Takmi juga tampak terkejut dan ketakutan, jelas ia merasa ngeri mendengar kisah ibu dan bayi arwah jahat itu.
Ia teringat malam ketika ia melarikan diri dari desa, kebetulan melewati kota itu, beruntung saat itu ia tidak bertemu ibu dan bayi arwah jahat, jika tidak, ia tak berani membayangkan apa yang akan terjadi.
Memikirkan hal itu, Takmi gemetar tanpa sadar.
Aku merenung sejenak, lalu bertanya, “Bagaimana dengan orang lain, adakah yang pernah melihat ibu dan bayi arwah jahat itu?”
“Ada!”
Pemilik penginapan menggelengkan kepala dengan nada menyesal, “Beberapa orang tua yang tidak percaya justru menganggap tabib keliling mengada-ada, malam itu mereka mencoba membuktikan sendiri dan akhirnya mengalami nasib yang sama seperti Adul.”
Mendengar itu, aku menghela napas panjang, tak menyangka di kota kecil ini ada kejadian semisterius itu.
“Tidak ada yang tahu asal-usul wanita berbaju merah itu?” tanya Takmi, yang juga merupakan pertanyaanku.
Pemilik penginapan menggeleng, “Kalau ada yang tahu, cerita hantu ini pasti sudah selesai sejak dulu!”
Setelah berkata demikian, pemilik penginapan tiba-tiba menasihati kami agar segera beristirahat, jangan keluar kamar jika tidak perlu, lalu ia pun beranjak pergi.
Aku pun berbincang sejenak dengan Takmi, kemudian masing-masing kembali ke kamar dan mengunci pintu.
Aku berbaring di tepi ranjang, mendengar suara air mengalir dari kamar Takmi di sebelah, pikiranku melayang jauh, sulit untuk tidur.
Entah mengapa, kepalaku terus dipenuhi cerita tentang wanita berbaju merah dan bayinya, sepasang ibu dan anak yang mati karena dendam dan berusaha menyerap energi manusia untuk bisa hidup kembali.
Aku juga teringat pada Surongrong, gadis yang berjuang demi cinta, juga mati karena dendam dan menderita.

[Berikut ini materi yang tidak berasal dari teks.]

/-- Family, register digit and low byte of a word of format XI. -/
theorem fields_of_immediate {fam : Nat} (hfam : fam < 16) (x : RegIx) (nn : Byte) :
    fieldFam (BitVec.ofNat 16 (4096 * fam + 256 * x.val + nn.toNat)) = fam ∧
      fieldX (BitVec.ofNat 16 (4096 * fam + 256 * x.val + nn.toNat)) = x ∧
      fieldNN (BitVec.ofNat 16 (4096 * fam + 256 * x.val + nn.toNat)) = nn := by
  have hx := x.isLt
  have hnn := nn.isLt
  refine ⟨?_, Fin.ext ?_, BitVec.eq_of_toNat_eq ?_⟩
  · rw [fieldFam_eq, BitVec.toNat_ofNat]
    omega
  · rw [fieldX_val, BitVec.toNat_ofNat]
    omega
  · rw [fieldNN_toNat, BitVec.toNat_ofNat]
    omega

/-- The four digits of a word of format XYN. -/
theorem fields_of_digits {fam n : Nat} (hfam : fam < 16) (x y : RegIx) (hn : n < 16) :
    fieldFam (BitVec.ofNat 16 (4096 * fam + 256 * x.val + 16 * y.val + n)) = fam ∧
      fieldX (BitVec.ofNat 16 (4096 * fam + 256 * x.val + 16 * y.val + n)) = x ∧
      fieldY (BitVec.ofNat 16 (4096 * fam + 256 * x.val + 16 * y.val + n)) = y ∧
      fieldN (BitVec.ofNat 16 (4096 * fam + 256 * x.val + 16 * y.val + n)) = n := by
  have hx := x.isLt
  have hy := y.isLt
  refine ⟨?_, Fin.ext ?_, Fin.ext ?_, ?_⟩
  · rw [fieldFam_eq, BitVec.toNat_ofNat]
    omega
  · rw [fieldX_val, BitVec.toNat_ofNat]
    omega
  · rw [fieldY_val, BitVec.toNat_ofNat]
    omega
  · rw [fieldN_eq, BitVec.toNat_ofNat]
    omega

end Sys2Proof

namespace Sys2Proof.Machine

/-! ### The words -/

theorem wordIs_nop : WordIs 0x0000 .nop := by
  unfold WordIs
  decide

theorem wordIs_jp {a : Nat} (ha : a < 4096) : WordIs (0x1000 + a) (.jp (BitVec.ofNat 16 a)) := by
  obtain ⟨hfam, hnnn⟩ := fields_of_address (fam := 0x1) (by decide) ha
  simp [WordIs, decodeWord, hfam, hnnn]

theorem wordIs_jpV0 {a : Nat} (ha : a < 4096) : WordIs (0xB000 + a) (.jpV0 (BitVec.ofNat 16 a)) := by
  obtain ⟨hfam, hnnn⟩ := fields_of_address (fam := 0xB) (by decide) ha
  simp [WordIs, decodeWord, hfam, hnnn]

theorem wordIs_seImm (x : RegIx) (nn : Byte) : WordIs (0x3000 + 256 * x.val + nn.toNat) (.seImm x nn) := by
  obtain ⟨hfam, hx, hnn⟩ := fields_of_immediate (fam := 0x3) (by decide) x nn
  simp [WordIs, decodeWord, hfam, hx, hnn]

theorem wordIs_sneImm (x : RegIx) (nn : Byte) : WordIs (0x4000 + 256 * x.val + nn.toNat) (.sneImm x nn) := by
  obtain ⟨hfam, hx, hnn⟩ := fields_of_immediate (fam := 0x4) (by decide) x nn
  simp [WordIs, decodeWord, hfam, hx, hnn]

/-- 5XYn is SE on registers with `n` 0, and illegal with any other `n` (R76). -/
theorem decodeWord_5XYn (x y : RegIx) {n : Nat} (hn : n < 16) :
    decodeWord (BitVec.ofNat 16 (0x5000 + 256 * x.val + 16 * y.val + n)) =
      if n = 0 then some (.seReg x y) else none := by
  obtain ⟨hfam, hx, hy, hlast⟩ := fields_of_digits (fam := 0x5) (by decide) x y hn
  simp [decodeWord, hfam, hx, hy, hlast]

/-- 9XYn is SNE on registers with `n` 0, and illegal with any other `n` (R76). -/
theorem decodeWord_9XYn (x y : RegIx) {n : Nat} (hn : n < 16) :
    decodeWord (BitVec.ofNat 16 (0x9000 + 256 * x.val + 16 * y.val + n)) =
      if n = 0 then some (.sneReg x y) else none := by
  obtain ⟨hfam, hx, hy, hlast⟩ := fields_of_digits (fam := 0x9) (by decide) x y hn
  simp [decodeWord, hfam, hx, hy, hlast]

/-- A word of family 0 other than NOP, CLS and RET is illegal (R78). -/
theorem decodeWord_0NNN_eq_none {w : Nat} (hw : w < 0x1000) (hnop : w ≠ 0x0000) (hcls : w ≠ 0x00E0)
    (hret : w ≠ 0x00EE) : decodeWord (BitVec.ofNat 16 w) = none := by
  have htoNat : (BitVec.ofNat 16 w).toNat = w := by rw [BitVec.toNat_ofNat]; omega
  rw [decodeWord_eq_none_iff, htoNat]
  exact .inl ⟨hw, hnop, hcls, hret⟩

/-! ### Setting the pc, and nothing else -/

theorem UnchangedBut.trans {l : List Part} {s t u : State} (hst : UnchangedBut l s t) (htu : UnchangedBut l t u) :
    UnchangedBut l s u := by
  intro p hp
  have h₁ := hst p hp
  have h₂ := htu p hp
  cases p with
  | V | stack | keys | display | mem => exact fun k => (h₂ k).trans (h₁ k)
  | pc | I | sp | dt | st | fault | loaded | host => exact h₂.trans h₁

theorem unchangedBut_setPc (s : State) (a : Word) : UnchangedBut [.pc] s (s.setPc a) := by
  intro p hp
  cases p with
  | pc => exact absurd (List.mem_singleton.mpr rfl) hp
  | V | stack | keys | display | mem => exact fun _ => rfl
  | I | sp | dt | st | fault | loaded | host => rfl

theorem unchangedBut_withRnd (s : State) (r : Byte) : UnchangedBut [.host] s (s.withRnd r) := by
  intro p hp
  cases p with
  | host => exact absurd (List.mem_singleton.mpr rfl) hp
  | V | stack | keys | display | mem => exact fun _ => rfl
  | pc | I | sp | dt | st | fault | loaded => rfl

/-- The advance and a skip on top of it, as one new pc (R17, R92). -/
theorem State.advance_skipIf_eq_setPc (s : State) (c : Bool) :
    s.advance.skipIf c = s.setPc (if c then s.pc + 4#16 else s.pc + 2#16) := by
  rw [← State.pc_advance_skipIf]
  cases c <;> rfl

/-- A fetch finds no word exactly above 4094 (R91). -/
theorem State.fetch_eq_none_iff (s : State) : s.fetch = none ↔ 4094 < s.pc.toNat := by
  simp [State.fetch_eq]

/-! ### The instructions: the pc that each sets -/

theorem exec_nop (s : State) : exec .nop s = .next (s.setPc (s.pc + 2#16)) := rfl

theorem exec_jp (nnn : Word) (s : State) : exec (.jp nnn) s = .next (s.setPc nnn) := rfl

theorem exec_jpV0 (nnn : Word) (s : State) :
    exec (.jpV0 nnn) s = .next (s.setPc ((s.reg 0).setWidth 16 + nnn)) := rfl

/-- The sum of R108 as a number: no carry leaves the 16 bits of the pc. -/
theorem jpV0_target_toNat (v : Byte) {a : Nat} (ha : a < 4096) :
    (v.setWidth 16 + BitVec.ofNat 16 a).toNat = v.toNat + a := by
  have hv := v.isLt
  simp only [BitVec.toNat_add, BitVec.toNat_setWidth, BitVec.toNat_ofNat]
  omega

theorem exec_seImm (x : RegIx) (nn : Byte) (s : State) :
    exec (.seImm x nn) s =
      .next (s.setPc (if (s.reg x).toNat = nn.toNat then s.pc + 4#16 else s.pc + 2#16)) := by
  simp [exec, execSeImm, State.advance_skipIf_eq_setPc, BitVec.toNat_inj]

theorem exec_sneImm (x : RegIx) (nn : Byte) (s : State) :
    exec (.sneImm x nn) s =
      .next (s.setPc (if (s.reg x).toNat = nn.toNat then s.pc + 2#16 else s.pc + 4#16)) := by
  simp [exec, execSneImm, State.advance_skipIf_eq_setPc, BitVec.toNat_inj]

/-- SE on registers compares with V[y] as SE compares with its immediate (R106). -/
theorem exec_seReg (x y : RegIx) (s : State) : exec (.seReg x y) s = exec (.seImm x (s.reg y)) s := rfl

Aku sungguh tidak ingin ibu dan bayi itu menjadi seperti Surongrong yang kedua.
Aku memegang liontin giok putih di leher, tiba-tiba teringat pesan Surongrong di saat terakhirnya.
Jangan percaya pada orang yang paling dekat denganmu.
Siapa yang paling dekat denganku?
Pak Liu?
Atau Takmi?
Sambil memikirkan itu, aku akhirnya terlelap, tak tahu berapa lama waktu berlalu. Dalam keheningan, aku seperti mendengar suara nyanyian anak-anak dari dalam kamar, kadang lirih, kadang menangis, suara itu terasa sangat dekat dan tak kunjung hilang.
Aku berusaha membuka mata, namun kelopak mataku terasa berat, tubuhku juga seperti tertanam timah, sama sekali tak bisa bergerak!
Ada apa ini?
Aku merasa panik, mencoba berteriak, tetapi sia-sia!
Saat itu, aku merasakan suara itu semakin dekat, seolah berdiri di samping ranjangku, tertawa mengejek, memperolok usahaku yang sia-sia.
Aku berjuang lama, seluruh tubuhku basah oleh keringat dingin, bahkan sensasi dingin dari keringat yang mengalir di kulitku terasa jelas.
Saat aku mulai kelelahan dan hampir kehilangan kesadaran, tiba-tiba tubuhku diselimuti aliran hangat, seperti cahaya mentari di musim dingin, menyebar ke seluruh tubuhku, membuatku merasa nyaman seketika, lalu aku pun tertidur pulas.